2. Argumentacja ewolucjonistyczna: dowodzi zbyt wiele lub dowodzi niewłaściwej rzeczy. Kiedy naukowiec pochyla się nad probówkami usiłując stworzyć życie i wykazać, że mogło wydarzyć się przypadkowo, tak naprawdę dowodzi czegoś przeciwnego. Kogo on reprezentuje w swoim doświadczeniu? Odpowiedź jest jasna. Jest Duchem Świętym unoszącym się nad wodami. Nawet jeśli udałoby mu się stworzyć życie w laboratorium, nie byłoby to żadnym dowodem przeciwko stworzeniu. Przypuśćmy, że angielski naukowiec o nazwisku Smith przeprowadza eksperyment i następnie publikuje wyniki. W Ameryce inny naukowiec z nazwiskiem Jones, przeprowadza ten sam eksperyment, otrzymuje podobne wyniki, a następnie zwołuje konferencję prasową podczas której ogłasza, że Smith nigdy nie istniał. Zaskakującym dowodem na nieistnienie Smith’a ma być fakt, iż on, Jones, z powodzeniem skopiował jego osiągnięcia. I tak mądrość została usprawiedliwiona przez swoje dzieci.
3. Ekwiwokacja: czym jest informacja? Jak to się dzieje, iż wiemy jak rozpoznać informację kiedy szukamy pozaziemskich cywilizacji? Jednak nie potrafimy jej dostrzec kiedy widzimy łańcuch DNA?
4. Argumentacja strukturalna: Dobór naturalny prowadzący do „przeżycia najlepiej dostosowanych”, jest źle skonstruowaną hipotezą choćby dlatego, iż z zasady jest nieweryfikowalna. Ktokolwiek przeżyje jest najbardziej dostosowany – z definicji. Niech ktoś pokaże, iż możliwe jest coś przeciwnego. Czy możliwe jest by coś niedostosowanego przeżyło?
5. Wyjaśnienie nie jest dowodem doświadczalnym. Wyobraźmy sobie, że odkryliśmy skamieliny różnych rodzajów psów. Czy udałoby nam się, tylko dzięki samej wyobraźni, stworzyć ich ewolucyjną drogę? Stworzenie ewolucyjnego schematu, który następnie jest uzupełniany danymi nie jest bynajmniej dowodem na jego istnienie. Z tego powodu, teoria ewolucji jest podobna do ćwiczenia w przedszkolu, gdzie podaje się dzieciom kilka nowych słów, a następnie dzieci mają użyć te słowa w zdaniu. Fakt, że potrafią to zrobić dowodzi jedynie ich językowych zdolności, ale nie ma nic wspólnego z naukowym dowodzeniem. Jeśli dalibyśmy ewolucjoniście skamieliny małego yorka, oraz spaniela, collie i wilka – czy byłby w stanie stworzyć całą historię na ich podstawie? Oczywiście, że tak! Ale czy dowiódłby czegokolwiek?

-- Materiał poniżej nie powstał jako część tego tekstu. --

/-- `srank` and `scmp`. -/
def selWord (o : EOp) (scmp : Bool) (s : State) : Outcome :=
  let useB := scmp || o.jf.toNat.testBit 0
  let regs := [span true o.vd, span true o.va] ++ (if useB then [span true o.vb] else []) ++ [(o.vc.toNat, 8)]
  word o.h 1 regs regs (fun e s =>
    match e.lanes with
    | [] => .ok (s.noWrite e id)
    | l :: _ =>
      let vd := e.pair 3 l o.vd
      let va := e.pair 0 l o.va
      let vb := if useB then e.pair 1 l o.vb else 0
      let d := e.jobRegs l o.vc
      match s.selChecks (e.party l) scmp o.jf.toNat o.fmt vd va vb d with
      | some (c, a) => .bad ⟨c, fIf (c == cENGINE) 0x21, l, BitVec.ofNat 64 a, 0, 0⟩
      | none =>
        let cl := clusterOf e.core
        let q := s.selQueue cl
        if 8 ≤ (q.jobs.filter fun j => j.gk == e.gk).length || 32 ≤ (q.jobs.filter fun j => !s.teamAway j.gk).length ||
            255 ≤ e.g.engine then .stall
        else
          let j : SelJob :=
            { gk := e.gk, id := e.g.issued, lane := l, scmp := scmp, fmt := o.fmt, jf := o.jf.toNat,
              recAddr := BitVec.ofNat 64 vd, col := BitVec.ofNat 64 va, aux := BitVec.ofNat 64 vb, d := d, mode := e.g.mode,
              started := false, since := 0, mask := [], pass := 0, hi := imageWidth o.fmt - 1, cursor := 0, pre := 0, base := 0,
              n := 0, wt := 0, below := 0, bins := [], emitted := 0, thr := 0, thrEnc := 0, dead := false, fin := none,
              owned := s.homesOf (e.party l) ((vd, 128) :: (if scmp then [(vb, 4 * jobReg d 0)] else []) ++
                (if selMi d || selMo d then [(selMaskAddr d, (jobReg d 0 + 7) / 8)] else [])),
              maskDone := false, spoiled := false, lines := [], stop := none, pos := e.g.pos e.run.tag, paused := none }
          .ok ((s.setSelQueue cl { q with jobs := q.jobs ++ [j] }).noWrite e fun g =>
            { g with engine := g.engine + 1 })) s

def execSrank (o : EOp) (s : State) : Outcome := selWord o false s
def execScmp (o : EOp) (s : State) : Outcome := selWord o true s

/-! ## Bytes -/

/-- What a read or write of an engine gives: its value, a failure, or a pause. -/
inductive EngRes (α : Type) where
  | ok (s : State) (x : α)
  | fail (sub code addr : Nat)
  | pause (sub addr : Nat)
  deriving DecidableEq, Repr

/-- Read ranges for a job; failures carry `sub`, uncorrectable errors 0x27. -/
def State.selGet (s : State) (p : Party) (gk id sub : Nat) (rs : List (Nat × Nat)) : EngRes (List Byte) :=
  match s.checkRanges p false rs with
  | .bad c a => .fail sub c a
  | .pause a => .pause sub a
  | .ok segs fill =>
    match s.segsDown segs with
    | some a => .fail 0x70 0 a
    | none =>
      match s.readSegsFor gk id segs with
      | .error a => .fail 0x27 cECCFATAL a
      | .ok (s, bs) => .ok ((s.fillTlb fill).count p.la.ctx 12 (vaultBytes segs)) bs

/-- Write a range, with its watchpoint match. -/
def State.selPut (s : State) (p : Party) (sub addr : Nat) (bs : List Byte) : EngRes (List Seg) :=
  match s.checkRanges p true [(addr, bs.length)] with
  | .bad c a => .fail sub c a
  | .pause a => .pause sub a
  | .ok segs fill =>
    match s.segsDown segs with
    | some a => .fail 0x70 0 a
    | none => .ok (((s.fillTlb fill).writeSegs true segs bs).count p.la.ctx 12 (vaultBytes segs)) segs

6. Brzytwa Ockhama. Teoria wymagająca wielu innych hipotez by przeżyć staje się coraz bardziej nie do utrzymania. Ten problem dotyczy ewolucji.
Trudności etyczne
1. Ku czemu to wszystko zmierza. Darwinizm społeczny i ewolucyjny rasizm nie są obecnie modne, co wcale nie oznacza, że ostatecznie je porzucono zważywszy na założenia. Odpowiedź w zgodzie z modus tollens (wnioskowanie logiczne mówiące, że że jeśli zaakceptujemy, że z X wynika Y oraz że Y jest fałszywe, to musimy zaakceptować też fałszywość X. – dop. tłum.) powinna stwierdzać, iż ponieważ rasizm jest odrażający należy też porzucić i ewolucję. Nie ma absolutnie żadnych naukowych podstaw by twierdzić na ewolucyjnym założeniu, iż od momentu pojawienia się ludzi wszystkie rasy ewoluują w tym samym tempie. Na jakiej naukowej podstawie można twierdzić, że wszyscy ludzie nadal ewoluują? Dlaczego niektórzy z nas nie mogą tkwić w jednym miejscu, podobnie jak gatunek szympansów utkwił w korku? Ewolucja z konieczności musi w nieunikniony sposób prowadzić do rasizmu. Ewolucjoniści obecnie wstydzą się tego, i słusznie. Niemniej zasada prowadząca do tych wniosków wciąż tkwi w ich systemie. Zachęcamy ich jedynie do ratowania resztki ich założeń.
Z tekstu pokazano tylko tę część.